WHAT NEEDS TO BE DONE:
Reproduce all of the listing below without alteration.

GIVEN RECORDS:

/-- An idle port gets no response, whatever the cycle (30_encoding.md R64). -/
theorem cycleResult_rspOf_idle {s : State} {x : Port} (hx : s.presentedAt x = none) : (cycleResult s).rspOf x = none := by
  by_cases h : s.resets = false ∨ x = .H
  · rw [cycleResult_rspOf h, portResult_idle hx, State.setRsp_rspOf, if_pos rfl]
  · obtain ⟨hr, hH⟩ := not_or.mp h
    rw [cycleResult, consume_rspOf, if_pos (by simpa using hr)]
    cases x with
    | P => simp [State.rspOf, hx, abortedResponse]
    | C => simp [State.rspOf, hx, abortedResponse]
    | H => exact absurd rfl hH

/-- A port that alone presents something in a reset cycle is port `H`. -/
theorem eq_H_of_resets {s : State} {x : Port} (hidle : ∀ y, y ≠ x → s.presentedAt y = none) (hr : s.resets = true) :
    x = .H := by
  obtain ⟨t, ht, -⟩ := State.commandAt_eq_some.mp (s.resets_iff.mp hr)
  by_contra hx
  simp [hidle .H (Ne.symm hx)] at ht

/-- The block after a cycle in which one port alone presents a command is the block that command leaves. -/
theorem sameBlock_cycleResult_of_one_port {s u : State} {x : Port} {t : Transaction} {i : Instr}
    (hx : s.presentedAt x = some t) (hidle : ∀ y, y ≠ x → s.presentedAt y = none) (hd : decode t.cmd = .ok i)
    (he : exec i (s.atPort x t.data) = .next u) : u.sameBlock (cycleResult s) := by
  have hu := portResult_of_exec hx hd he
  have hother : ∀ y, y ≠ x → portResult y s = s.setRsp y none := fun y hy => portResult_idle (hidle y hy)
  obtain ⟨⟨hcap, hbytes, hkind⟩, -, -, hP, hC, hH⟩ := updateSets _ _ _ he
  cases hr : s.resets with
  | true =>
    obtain rfl := eq_H_of_resets hidle hr
    rw [cycleResult, if_pos hr, hu]
    exact ⟨rfl, rfl, rfl, ⟨rfl, rfl⟩, ⟨rfl, rfl, rfl⟩, rfl, rfl, rfl⟩
  | false =>
    rw [cycleResult, hr]
    cases x with
    | P =>
      obtain ⟨hrd, herrC, herrH⟩ := hP rfl
      rw [hu, hother .C (by decide), hother .H (by decide)]
      exact ⟨rfl, hrd.symm, rfl, ⟨rfl, rfl⟩, ⟨rfl, herrC.symm, herrH.symm⟩, hcap.symm, hbytes.symm, hkind.symm⟩
    | C =>
      obtain ⟨hwr, hmem, ⟨hopen, hlen⟩, herrP, herrH⟩ := hC rfl
      rw [hu, hother .P (by decide), hother .H (by decide)]
      exact ⟨hwr.symm, rfl, hmem.symm, ⟨hopen.symm, hlen.symm⟩, ⟨herrP.symm, rfl, herrH.symm⟩, hcap.symm, hbytes.symm,
        hkind.symm⟩
    | H =>
      have hi : i ≠ .reset := by
        rintro rfl
        simp [s.resets_iff.mpr (State.commandAt_eq_some.mpr ⟨t, hx, hd⟩)] at hr
      obtain ⟨hwr, hrd, hmem, ⟨hopen, hlen⟩, herrP, herrC⟩ := hH rfl hi
      rw [hu, hother .P (by decide), hother .C (by decide)]
      exact ⟨hwr.symm, hrd.symm, hmem.symm, ⟨hopen.symm, hlen.symm⟩, ⟨herrP.symm, herrC.symm, rfl⟩, hcap.symm, hbytes.symm,
        hkind.symm⟩

/-- Settles O11: nothing is refused, the block is the one the command leaves, and only its port is answered. -/
theorem stepRunsOnePort : Obligations.StepRunsOnePort := by
  intro s u x t i hl hx hidle hd he
  have hb : ∀ y, s.boundaryRefusal y = none := fun y => by
    by_cases hy : y = x
    · rw [hy]; exact boundaryRefusal_of_exec hx hd he
    · exact State.boundaryRefusal_of_idle (hidle y hy)
  have hrsp : s.resets = false ∨ x = .H := by
    cases hr : s.resets with
    | true => exact .inr (eq_H_of_resets hidle hr)
    | false => exact .inl rfl
  refine ⟨cycleResult s, step_of_boundary hl (State.sessionOver_of_presentedAt hx) hb,
    sameBlock_cycleResult_of_one_port hx hidle hd he, ?_, fun y hy => cycleResult_rspOf_idle (hidle y hy), rfl, rfl, rfl, rfl,
    rfl⟩
  rw [cycleResult_rspOf hrsp, portResult_of_exec hx hd he]

end Sys2Proof.Machine
end

section
/-! PROOF. The encoding (30_encoding.md R61, R65, R68, R70): a word is its three fields, the decoder answers on the word of each
command with that command and on no other word, and which opcodes and fields it rejects. -/

namespace Sys2Proof.Machine

/-- The fields of the word of a command (30_encoding.md R61). -/
theorem encode_fields (i : Instr) :
    fieldOp (encode i) = i.opcode ∧ fieldRsv (encode i) = 0#24 ∧ fieldArg (encode i) = i.operand :=
  Laws.EncodedFields.fields_of_word i.opcode i.operand

/-- A word is made of its fields: `cmd = {OP, RSV, ARG}` (30_encoding.md R61). -/
theorem append_fields (cmd : Command) : fieldOp cmd ++ fieldRsv cmd ++ fieldArg cmd = cmd := by
  have high : fieldOp cmd ++ fieldRsv cmd = cmd.extractLsb' 32 (24 + 8) :=
    BitVec.extractLsb'_append_extractLsb'_eq_extractLsb' (by decide)
  rw [high]
  exact (BitVec.extractLsb'_append_extractLsb'_eq_extractLsb' (by decide)).trans BitVec.extractLsb'_eq_self

/-- Settles O7: the fields of the word are the command's opcode, zero and its operand, and on these the decoder finds the
command. -/
theorem decodeEncode : Obligations.DecodeEncode := by
  intro i
  obtain ⟨hop, hrsv, harg⟩ := encode_fields i
  rw [decode, hop, hrsv, harg]
  cases i <;> rfl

ANSWER TO THIS TASK:
/-- An idle port gets no response, whatever the cycle (30_encoding.md R64). -/
theorem cycleResult_rspOf_idle {s : State} {x : Port} (hx : s.presentedAt x = none) : (cycleResult s).rspOf x = none := by
  by_cases h : s.resets = false ∨ x = .H
  · rw [cycleResult_rspOf h, portResult_idle hx, State.setRsp_rspOf, if_pos rfl]
  · obtain ⟨hr, hH⟩ := not_or.mp h
    rw [cycleResult, consume_rspOf, if_pos (by simpa using hr)]
    cases x with
    | P => simp [State.rspOf, hx, abortedResponse]
    | C => simp [State.rspOf, hx, abortedResponse]
    | H => exact absurd rfl hH

/-- A port that alone presents something in a reset cycle is port `H`. -/
theorem eq_H_of_resets {s : State} {x : Port} (hidle : ∀ y, y ≠ x → s.presentedAt y = none) (hr : s.resets = true) :
    x = .H := by
  obtain ⟨t, ht, -⟩ := State.commandAt_eq_some.mp (s.resets_iff.mp hr)
  by_contra hx
  simp [hidle .H (Ne.symm hx)] at ht

/-- The block after a cycle in which one port alone presents a command is the block that command leaves. -/
theorem sameBlock_cycleResult_of_one_port {s u : State} {x : Port} {t : Transaction} {i : Instr}
    (hx : s.presentedAt x = some t) (hidle : ∀ y, y ≠ x → s.presentedAt y = none) (hd : decode t.cmd = .ok i)
    (he : exec i (s.atPort x t.data) = .next u) : u.sameBlock (cycleResult s) := by
  have hu := portResult_of_exec hx hd he
  have hother : ∀ y, y ≠ x → portResult y s = s.setRsp y none := fun y hy => portResult_idle (hidle y hy)
  obtain ⟨⟨hcap, hbytes, hkind⟩, -, -, hP, hC, hH⟩ := updateSets _ _ _ he
  cases hr : s.resets with
  | true =>
    obtain rfl := eq_H_of_resets hidle hr
    rw [cycleResult, if_pos hr, hu]
    exact ⟨rfl, rfl, rfl, ⟨rfl, rfl⟩, ⟨rfl, rfl, rfl⟩, rfl, rfl, rfl⟩
  | false =>
    rw [cycleResult, hr]
    cases x with
    | P =>
      obtain ⟨hrd, herrC, herrH⟩ := hP rfl
      rw [hu, hother .C (by decide), hother .H (by decide)]
      exact ⟨rfl, hrd.symm, rfl, ⟨rfl, rfl⟩, ⟨rfl, herrC.symm, herrH.symm⟩, hcap.symm, hbytes.symm, hkind.symm⟩
    | C =>
      obtain ⟨hwr, hmem, ⟨hopen, hlen⟩, herrP, herrH⟩ := hC rfl
      rw [hu, hother .P (by decide), hother .H (by decide)]
      exact ⟨hwr.symm, rfl, hmem.symm, ⟨hopen.symm, hlen.symm⟩, ⟨herrP.symm, rfl, herrH.symm⟩, hcap.symm, hbytes.symm,
        hkind.symm⟩
    | H =>
      have hi : i ≠ .reset := by
        rintro rfl
        simp [s.resets_iff.mpr (State.commandAt_eq_some.mpr ⟨t, hx, hd⟩)] at hr
      obtain ⟨hwr, hrd, hmem, ⟨hopen, hlen⟩, herrP, herrC⟩ := hH rfl hi
      rw [hu, hother .P (by decide), hother .C (by decide)]
      exact ⟨hwr.symm, hrd.symm, hmem.symm, ⟨hopen.symm, hlen.symm⟩, ⟨herrP.symm, herrC.symm, rfl⟩, hcap.symm, hbytes.symm,
        hkind.symm⟩

/-- Settles O11: nothing is refused, the block is the one the command leaves, and only its port is answered. -/
theorem stepRunsOnePort : Obligations.StepRunsOnePort := by
  intro s u x t i hl hx hidle hd he
  have hb : ∀ y, s.boundaryRefusal y = none := fun y => by
    by_cases hy : y = x
    · rw [hy]; exact boundaryRefusal_of_exec hx hd he
    · exact State.boundaryRefusal_of_idle (hidle y hy)
  have hrsp : s.resets = false ∨ x = .H := by
    cases hr : s.resets with
    | true => exact .inr (eq_H_of_resets hidle hr)
    | false => exact .inl rfl
  refine ⟨cycleResult s, step_of_boundary hl (State.sessionOver_of_presentedAt hx) hb,
    sameBlock_cycleResult_of_one_port hx hidle hd he, ?_, fun y hy => cycleResult_rspOf_idle (hidle y hy), rfl, rfl, rfl, rfl,
    rfl⟩
  rw [cycleResult_rspOf hrsp, portResult_of_exec hx hd he]

end Sys2Proof.Machine
end

section
/-! PROOF. The encoding (30_encoding.md R61, R65, R68, R70): a word is its three fields, the decoder answers on the word of each
command with that command and on no other word, and which opcodes and fields it rejects. -/

namespace Sys2Proof.Machine

/-- The fields of the word of a command (30_encoding.md R61). -/
theorem encode_fields (i : Instr) :
    fieldOp (encode i) = i.opcode ∧ fieldRsv (encode i) = 0#24 ∧ fieldArg (encode i) = i.operand :=
  Laws.EncodedFields.fields_of_word i.opcode i.operand

/-- A word is made of its fields: `cmd = {OP, RSV, ARG}` (30_encoding.md R61). -/
theorem append_fields (cmd : Command) : fieldOp cmd ++ fieldRsv cmd ++ fieldArg cmd = cmd := by
  have high : fieldOp cmd ++ fieldRsv cmd = cmd.extractLsb' 32 (24 + 8) :=
    BitVec.extractLsb'_append_extractLsb'_eq_extractLsb' (by decide)
  rw [high]
  exact (BitVec.extractLsb'_append_extractLsb'_eq_extractLsb' (by decide)).trans BitVec.extractLsb'_eq_self

/-- Settles O7: the fields of the word are the command's opcode, zero and its operand, and on these the decoder finds the
command. -/
theorem decodeEncode : Obligations.DecodeEncode := by
  intro i
  obtain ⟨hop, hrsv, harg⟩ := encode_fields i
  rw [decode, hop, hrsv, harg]
  cases i <;> rfl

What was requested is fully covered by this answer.